Suppose you have progressive spreading of high tone with B as a blocker. Then a single H is enough to immediately rule out any instance of HL in a string because H failed to spread to the right. At the same time, HBL is fine thanks to the blocker B. MCA works just like that. We cannot have a wh- with a non-agreeing complementizer to the right because that would mean having a non-agreeing complementizer along the wh-movement path. But we can have a non-agreeing complementizer to the right of wh+. So if MCA isn’t like tone plateauing, at least it is like spreading, which is still a surprising parallel between phonology and syntax.
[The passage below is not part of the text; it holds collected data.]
-- ==== Sys2Proof/Laws/Memory.lean ====
section
/-! SUPPORT. The laws of the byte stores: a read after a write, and that every operation keeps the canonical form. -/

namespace Sys2Proof.Machine

/-! ### Reads after writes -/

@[simp] theorem Cells.read_nil (a : Nat) : Cells.read [] a = none := rfl

theorem Cells.read_write (m : Cells) (a x : Nat) (b : Byte) :
    (m.write a b).read x = if a = x then some b else m.read x := by
  induction m with
  | nil => simp [Cells.write, Cells.read]
  | cons c cs ih =>
    unfold Cells.write
    split
    · simp [Cells.read]
    · split
      · rename_i _ h
        by_cases hx : a = x
        · simp [Cells.read, hx]
        · simp [Cells.read, hx, ← h]
      · rename_i h1 h2
        simp only [Cells.read, ih]
        by_cases hx : a = x
        · subst hx
          simp [Ne.symm h2]
        · simp [hx]

@[simp] theorem Cells.read_write_same (m : Cells) (a : Nat) (b : Byte) : (m.write a b).read a = some b := by
  simp [Cells.read_write]

theorem Cells.read_write_other (m : Cells) {a x : Nat} (b : Byte) (h : a ≠ x) :
    (m.write a b).read x = m.read x := by
  simp [Cells.read_write, h]

theorem Cells.read_append (m n : Cells) (x : Nat) : Cells.read (m ++ n) x = (m.read x).or (Cells.read n x) := by
  induction m with
  | nil => simp [Cells.read]
  | cons c cs ih =>
    simp only [List.cons_append, Cells.read]
    split
    · simp
    · exact ih

theorem Cells.read_filter (m : Cells) (p : Nat → Bool) (x : Nat) :
    Cells.read (m.filter fun c => p c.1) x = if p x then m.read x else none := by
  induction m with
  | nil => simp [Cells.read]
  | cons c cs ih =>
    simp only [List.filter_cons, Cells.read]
    by_cases hc : c.1 = x
    · subst hc
      by_cases hp : p c.1 <;> simp_all [Cells.read]
    · by_cases hp : p c.1 <;> simp_all [Cells.read]

theorem Cells.read_erase (m : Cells) (a x : Nat) :
    (m.erase a).read x = if a = x then none else m.read x := by
  rw [Cells.erase, Cells.read_filter m (fun k => k != a) x]
  by_cases h : a = x
  · simp [h]
  · simp [h, Ne.symm h]

theorem Cells.read_range (f : Nat → Byte) (lo n x : Nat) :
    Cells.read ((List.range' lo n).map fun i => (i, f i)) x
      = if lo ≤ x ∧ x < lo + n then some (f x) else none := by
  induction n generalizing lo with
  | zero => simp [show ¬ (lo ≤ x ∧ x < lo) by omega]
  | succ n ih =>
    simp only [List.range'_succ, List.map_cons, Cells.read, ih]
    by_cases h : lo = x
    · simp [h]
    · have e : (lo + 1 ≤ x ∧ x < lo + 1 + n) ↔ (lo ≤ x ∧ x < lo + (n + 1)) := by omega
      simp only [h, if_false, e]

/-- What `fill` leaves at every index. -/
theorem Cells.read_fill (m : Cells) (lo hi : Nat) (f : Nat → Byte) (x : Nat) :
    (m.fill lo hi f).read x = if lo ≤ x ∧ x < hi then some (f x) else m.read x := by
  rw [Cells.fill, Cells.read_append, Cells.read_append,
    Cells.read_filter m (fun k => decide (k < lo)) x, Cells.read_filter m (fun k => decide (max lo hi ≤ k)) x,
    Cells.read_range]
  by_cases h1 : x < lo
  · have : ¬ max lo hi ≤ x := by omega
    simp [h1, this, show ¬ lo ≤ x by omega]
  · by_cases h2 : x < hi
    · simp [h1, show lo ≤ x by omega, h2, show x < lo + (hi - lo) by omega]
    · simp [h1, show max lo hi ≤ x by omega, h2, show ¬ x < lo + (hi - lo) by omega]

/-! ### The canonical form -/

theorem Cells.mem_write {m : Cells} {a : Nat} {b : Byte} {c : Host.Cell} (h : c ∈ m.write a b) :
    c = (a, b) ∨ c ∈ m := by
  induction m with
  | nil => simpa [Cells.write] using h
  | cons d ds ih =>
    unfold Cells.write at h
    split at h
    · simpa using h
    · split at h
      · rcases List.mem_cons.1 h with h | h
        · exact .inl h
        · exact .inr (List.mem_cons_of_mem _ h)
      · rcases List.mem_cons.1 h with h | h
        · exact .inr (by simp [h])
        · rcases ih h with h | h
          · exact .inl h
          · exact .inr (List.mem_cons_of_mem _ h)

theorem Cells.rising_write {m : Cells} (h : m.rising) (a : Nat) (b : Byte) : (m.write a b).rising := by
  induction m with
  | nil => simp [Cells.write, Cells.rising]
  | cons c cs ih =>
    obtain ⟨h1, h2⟩ := List.pairwise_cons.1 h
    unfold Cells.write
    split
    · rename_i hlt
      refine List.pairwise_cons.2 ⟨fun d hd => ?_, h⟩
      rcases List.mem_cons.1 hd with rfl | hd
      · exact hlt
      · exact lt_trans hlt (h1 d hd)
    · split
      · rename_i _ heq
        exact List.pairwise_cons.2 ⟨fun d hd => heq ▸ h1 d hd, h2⟩
      · rename_i h3 h4
        refine List.pairwise_cons.2 ⟨fun d hd => ?_, ih h2⟩
        rcases Cells.mem_write hd with rfl | hd
        · exact show c.1 < a by omega
        · exact h1 d hd

theorem Cells.rising_filter {m : Cells} (h : m.rising) (p : Host.Cell → Bool) : Cells.rising (m.filter p) :=
  List.Pairwise.filter p h

theorem Cells.rising_erase {m : Cells} (h : m.rising) (a : Nat) : (m.erase a).rising := Cells.rising_filter h _

theorem Cells.rising_range (f : Nat → Byte) (lo n : Nat) :
    Cells.rising ((List.range' lo n).map fun i => (i, f i)) :=
  List.pairwise_map.2 List.pairwise_lt_range'

theorem Cells.rising_fill {m : Cells} (h : m.rising) (lo hi : Nat) (f : Nat → Byte) : (m.fill lo hi f).rising := by
  refine List.pairwise_append.2 ⟨List.pairwise_append.2
    ⟨Cells.rising_filter h _, Cells.rising_range f lo _, ?_⟩, Cells.rising_filter h _, ?_⟩
  · intro c hc d hd
    simp only [List.mem_filter, decide_eq_true_eq] at hc
    simp only [List.mem_map, List.mem_range'_1] at hd
    obtain ⟨i, hi, rfl⟩ := hd
    exact show c.1 < i by omega
  · intro c hc d hd
    simp only [List.mem_filter, decide_eq_true_eq] at hd
    rcases List.mem_append.1 hc with hc | hc
    · simp only [List.mem_filter, decide_eq_true_eq] at hc
      omega
    · simp only [List.mem_map, List.mem_range'_1] at hc
      obtain ⟨i, hi, rfl⟩ := hc
      exact show i < d.1 by omega

theorem Cells.rising_writeWord {m : Cells} (h : m.rising) (k : Nat) (w : Word) : (writeWord m k w).rising :=
  Cells.rising_write (Cells.rising_write (Cells.rising_write (Cells.rising_write h _ _) _ _) _ _) _ _

/-- A listed cell is what a read of its key gives. -/
theorem Cells.read_of_mem {m : Cells} (h : m.rising) {c : Host.Cell} (hc : c ∈ m) : m.read c.1 = some c.2 := by
  induction m with
  | nil => simp at hc
  | cons d ds ih =>
    obtain ⟨h1, h2⟩ := List.pairwise_cons.1 h
    rcases List.mem_cons.1 hc with rfl | hc
    · simp [Cells.read]
    · have := h1 c hc
      simp [Cells.read, show ¬ d.1 = c.1 by omega, ih h2 hc]

theorem Cells.mem_of_read {m : Cells} {a : Nat} {b : Byte} (h : m.read a = some b) : (a, b) ∈ m := by
  induction m with
  | nil => simp [Cells.read] at h
  | cons d ds ih =>
    unfold Cells.read at h
    split at h
    · rename_i hd
      obtain ⟨x, y⟩ := d
      simp_all
    · exact List.mem_cons_of_mem _ (ih h)

/-- Equal contents are equal lists: the canonical form is unique. -/
theorem Cells.eq_of_read {m n : Cells} (hm : m.rising) (hn : n.rising) (h : ∀ a, m.read a = n.read a) : m = n := by
  have key : ∀ {x y : Cells}, x.rising → (∀ a, x.read a = y.read a) → ∀ c ∈ x, c ∈ y := by
    intro x y hx hxy c hc
    have := Cells.read_of_mem hx hc
    rw [hxy] at this
    exact Cells.mem_of_read this
  exact List.Pairwise.eq_of_mem_iff hm hn fun c => ⟨key hm h c, key hn (fun a => (h a).symm) c⟩

/-! ### The line buffers -/

theorem Buffer.wf_write {n : Nat} {m : Cells} (h : Buffer.wf n m) {a : Nat} (ha : a < n) (b : Byte) :
    Buffer.wf n (m.write a b) := by
  refine ⟨Cells.rising_write h.1 a b, fun c hc => ?_⟩
  rcases Cells.mem_write hc with rfl | hc
  · exact ha
  · exact h.2 c hc

theorem Buffer.wf_writeWord {n : Nat} {m : Cells} (h : Buffer.wf n m) {k : Nat} (hk : 4 * k + 3 < n) (w : Word) :
    Buffer.wf n (writeWord m k w) :=
  Buffer.wf_write (Buffer.wf_write (Buffer.wf_write (Buffer.wf_write h (by omega) _) (by omega) _) (by omega) _) hk _

theorem Buffer.wf_fill {n : Nat} {m : Cells} (h : Buffer.wf n m) (lo : Nat) (f : Nat → Byte) :
    Buffer.wf n (m.fill lo n f) := by
  refine ⟨Cells.rising_fill h.1 lo n f, fun c hc => ?_⟩
  simp only [Cells.fill, List.mem_append, List.mem_filter, List.mem_map, List.mem_range'_1] at hc
  rcases hc with (hc | ⟨i, hi, rfl⟩) | hc
  · exact h.2 c hc.1
  · exact show i < n by omega
  · exact h.2 c hc.1

theorem Buffer.wf_fillSentinel {p : Params} {m : Cells} (h : Buffer.wf p.bufBytes m) :
    Buffer.wf p.bufBytes (fillSentinel p m) := Buffer.wf_fill h 0 _

theorem Buffer.wf_blankTrailing {p : Params} {m : Cells} (h : Buffer.wf p.bufBytes m) (v : Half) :
    Buffer.wf p.bufBytes (blankTrailing p v m) := Buffer.wf_fill h _ _

theorem Buffer.wf_copyBytes {n : Nat} {src : Cells} : ∀ {k j : Nat} {dst out : Cells}, Buffer.wf n dst → j + k ≤ n →
    copyBytes src k j dst = some out → Buffer.wf n out
  | 0, j, dst, out, h, _, e => by
    simp only [copyBytes, Option.some.injEq] at e
    exact e ▸ h
  | k + 1, j, dst, out, h, hk, e => by
    unfold copyBytes at e
    split at e
    · simp at e
    · exact Buffer.wf_copyBytes (Buffer.wf_write h (by omega) _) (by omega) e

/-- What `copyBytes` leaves at every index. -/
theorem read_copyBytes {src : Cells} : ∀ {k j : Nat} {dst out : Cells}, copyBytes src k j dst = some out → ∀ x,
    out.read x = if j ≤ x ∧ x < j + k then src.read x else dst.read x
  | 0, j, dst, out, e, x => by
    simp only [copyBytes, Option.some.injEq] at e
    simp [e, show ¬ (j ≤ x ∧ x < j) by omega]
  | k + 1, j, dst, out, e, x => by
    unfold copyBytes at e
    split at e
    · simp at e
    · rename_i b hb
      rw [read_copyBytes e x, Cells.read_write]
      by_cases h : j = x
      · subst h
        simp [hb]
      · have e : (j + 1 ≤ x ∧ x < j + 1 + k) ↔ (j ≤ x ∧ x < j + (k + 1)) := by omega
        simp only [h, if_false, e]

/-- `copyBytes` succeeds exactly when every byte of the range is written. -/
theorem copyBytes_isSome_iff {src : Cells} : ∀ {k j : Nat} {dst : Cells},
    (copyBytes src k j dst).isSome ↔ ∀ x, j ≤ x → x < j + k → (src.read x).isSome
  | 0, j, dst => by
    simp only [copyBytes, Option.isSome_some, true_iff]
    intro x h1 h2
    omega
  | k + 1, j, dst => by
    unfold copyBytes
    split
    · rename_i h
      simp only [Option.isSome_none, Bool.false_eq_true, false_iff]
      intro hall
      have := hall j (le_refl _) (by omega)
      simp [h] at this
    · rename_i b hb
      rw [copyBytes_isSome_iff]
      constructor
      · intro hall x h1 h2
        by_cases h : j = x
        · subst h
          simp [hb]
        · exact hall x (by omega) (by omega)
      · intro hall x h1 h2
        exact hall x (by omega) (by omega)

/-! ### Words -/

theorem getLsbD_wordOf (b0 b1 b2 b3 : Byte) (i : Nat) :
    (wordOf b0 b1 b2 b3).getLsbD i
      = if i < 8 then b0.getLsbD i else if i < 16 then b1.getLsbD (i - 8)
        else if i < 24 then b2.getLsbD (i - 16) else b3.getLsbD (i - 24) := by
  show BitVec.getLsbD (w := 8 + 8 + 8 + 8) (b3 ++ b2 ++ b1 ++ b0) i = _
  simp only [BitVec.getLsbD_append, Nat.sub_sub]
  by_cases h1 : i < 8
  · simp [h1]
  · by_cases h2 : i < 16
    · simp [h1, h2, show i - 8 < 8 by omega]
    · by_cases h3 : i < 24
      · simp [h1, h2, h3, show ¬ i - 8 < 8 by omega, show i - 16 < 8 by omega]
      · simp [h1, h2, h3, show ¬ i - 8 < 8 by omega, show ¬ i - 16 < 8 by omega]

theorem getLsbD_byteOf (w : Word) (j i : Nat) : (byteOf w j).getLsbD i = (decide (i < 8) && w.getLsbD (8 * j + i)) := by
  simp [byteOf]

theorem byteOf_wordOf (b0 b1 b2 b3 : Byte) :
    byteOf (wordOf b0 b1 b2 b3) 0 = b0 ∧ byteOf (wordOf b0 b1 b2 b3) 1 = b1
      ∧ byteOf (wordOf b0 b1 b2 b3) 2 = b2 ∧ byteOf (wordOf b0 b1 b2 b3) 3 = b3 := by
  refine ⟨?_, ?_, ?_, ?_⟩ <;>
  · refine BitVec.eq_of_getLsbD_eq fun i hi => ?_
    rw [getLsbD_byteOf, getLsbD_wordOf]
    split <;> [skip; split <;> [skip; split]] <;> simp [hi] <;> omega

/-- A word is its four bytes. -/
theorem wordOf_byteOf (w : Word) : wordOf (byteOf w 0) (byteOf w 1) (byteOf w 2) (byteOf w 3) = w := by
  refine BitVec.eq_of_getLsbD_eq fun i hi => ?_
  simp only [getLsbD_wordOf, getLsbD_byteOf]
  by_cases h1 : i < 8
  · simp [h1]
  · by_cases h2 : i < 16
    · simp [h1, h2, show i - 8 < 8 by omega, show 8 + (i - 8) = i by omega]
    · by_cases h3 : i < 24
      · simp [h1, h2, h3, show i - 16 < 8 by omega, show 16 + (i - 16) = i by omega]
      · simp [h1, h2, h3, show i - 24 < 8 by omega, show 24 + (i - 24) = i by omega]

/-- What `writeWord` leaves at every index. -/
theorem read_writeWord (m : Cells) (k : Nat) (w : Word) (x : Nat) :
    (writeWord m k w).read x = if x / 4 = k then some (byteOf w (x % 4)) else m.read x := by
  simp only [writeWord, Cells.read_write]
  by_cases h : x / 4 = k
  · rw [if_pos h]
    have hx : x = 4 * k + x % 4 := by omega
    have hlt : x % 4 < 4 := Nat.mod_lt _ (by omega)
    generalize x % 4 = r at hx hlt
    subst hx
    interval_cases r <;> simp
  · simp only [if_neg h]
    rw [if_neg (by omega), if_neg (by omega), if_neg (by omega), if_neg (by omega)]

/-- A buffer word is read exactly when none of its four bytes is unwritten. -/
theorem readWord_eq_some_iff (m : Cells) (k : Nat) (w : Word) :
    readWord m k = some w ↔
      m.read (4 * k) = some (byteOf w 0) ∧ m.read (4 * k + 1) = some (byteOf w 1)
        ∧ m.read (4 * k + 2) = some (byteOf w 2) ∧ m.read (4 * k + 3) = some (byteOf w 3) := by
  unfold readWord
  constructor
  · split
    · rename_i b0 b1 b2 b3 h0 h1 h2 h3
      intro h
      simp only [Option.some.injEq] at h
      subst h
      obtain ⟨e0, e1, e2, e3⟩ := byteOf_wordOf b0 b1 b2 b3
      simp [h0, h1, h2, h3, e0, e1, e2, e3]
    · simp
  · rintro ⟨h0, h1, h2, h3⟩
    simp only [h0, h1, h2, h3, wordOf_byteOf]

/-! ### Host memory -/

theorem hostByte_hostWriteByte (m : Cells) (a x : Nat) (b : Byte) :
    hostByte (hostWriteByte m a b) x = if a = x then b else hostByte m x := by
  unfold hostByte hostWriteByte
  split
  · rename_i hb
    rw [Cells.read_erase]
    split <;> simp_all
  · rw [Cells.read_write]
    split <;> simp

/-- What a host write of `n` bytes leaves at every address. -/
theorem hostByte_hostWrite (m : Cells) (a v n x : Nat) :
    hostByte (hostWrite m a v n) x = if a ≤ x ∧ x < a + n then valueByte v (x - a) else hostByte m x := by
  induction n with
  | zero => simp [hostWrite, show ¬ (a ≤ x ∧ x < a) by omega]
  | succ n ih =>
    rw [hostWrite, hostByte_hostWriteByte, ih]
    by_cases h : a + n = x
    · subst h
      simp
    · have : (a ≤ x ∧ x < a + (n + 1)) ↔ (a ≤ x ∧ x < a + n) := by omega
      simp [h, this]

theorem Memory.wf_hostWriteByte {m : Cells} (h : Memory.wf m) {a : Nat} (ha : a < 2 ^ 32) (b : Byte) :
    Memory.wf (hostWriteByte m a b) := by
  unfold hostWriteByte
  split
  · exact ⟨Cells.rising_erase h.1 a, fun c hc => h.2 c (List.mem_filter.1 hc).1⟩
  · rename_i hb
    refine ⟨Cells.rising_write h.1 a b, fun c hc => ?_⟩
    rcases Cells.mem_write hc with rfl | hc
    · exact ⟨ha, hb⟩
    · exact h.2 c hc

/-- A host write that stays in the 32-bit space keeps host memory's canonical form. -/
theorem Memory.wf_hostWrite {m : Cells} (h : Memory.wf m) {a n : Nat} (v : Nat) (ha : a + n ≤ 2 ^ 32) :
    Memory.wf (hostWrite m a v n) := by
  induction n with
  | zero => exact h
  | succ n ih => exact Memory.wf_hostWriteByte (ih (by omega)) (by omega) _

theorem Memory.wf_reset : Memory.wf State.reset.hostMem := by decide

end Sys2Proof.Machine
end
But the more fundamental issue is that feature entanglement strikes me as an accident of the MG formalism rather than a substantive property of syntax. If an f- without a matching f+ would simply be treated as a mover that does not get to move, rather than something that always, without exception, causes ungrammaticality, then feature entanglement disappears. In addition, entanglement only helps you when your model of syntax only makes a categorical distinction between well-formed and ill-formed. In that case, you can freely assume the presence of f+ because that is the only way to violate the constraint you’re testing for, and if there is no such f+ then the sentence is ill-formed anyways and there’s no point in testing the constraint. But if you want to use a weighted formalism where well-formedness is gradient, that argument no longer holds. Yes, if there is no f+ then the sentence might be pretty bad, but if you incorrectly pile on MCA violations because you assumed an f+ that doesn’t exist, you may end up saying that the sentence is much worse than it actually is.

Take-home message

In sum: it is technically true that tone plateauing is more complex than movement-driven complementizer agreement. But that hinges on MG’s feature entanglement, which I would say obscures the picture more than it illuminates it. And at the end of the day, it doesn’t matter so much whether the appropriate analogue for MCA is tone plateauing or tone spreading. The mere fact that the subregular perspective allows us to hash out this analogy in rigorous terms is why I find it so fascinating. And it allows us to reduce something that may look odd from a syntactic perspective and reduce it to the utterly mundane in phonology.

I only have one more, teeny-weeny, totally innocent little question: as discussed in Jardine (2016), Copperbelt Bemba has a circumambient spreading process that only affects the four closest targets. This means that HLLLLLH would become HHHHHLH, not HHHHHHH. Do we find anything like that in syntax? I doubt it, but 1) Copperbelt Bemba spreading looks pretty weird, and 2) syntax tends to be a lot weirder than I think.

References

Georgi, Doreen. 2019. Intermediate reflexes of movement: A problem for TAG? Of trees and birds. A festschrift for Gisbert Fanselow. Potsdam: Universitätsverlag Potsdam.

Jardine, Adam. 2016. Computationally, tone is different. Phonology 33.247–283. doi:10.1017/S0952675716000129. https://doi.org/10.1017/S0952675716000129.

McCloskey, James. 1979. Transformational syntax and model theoretic semantics: A case study in Modern Irish. Dordrecht: Reidel.

McCloskey, James. 2001. The morphosyntax of wh-extraction in Irish. Journal of Linguistics 37.67–100.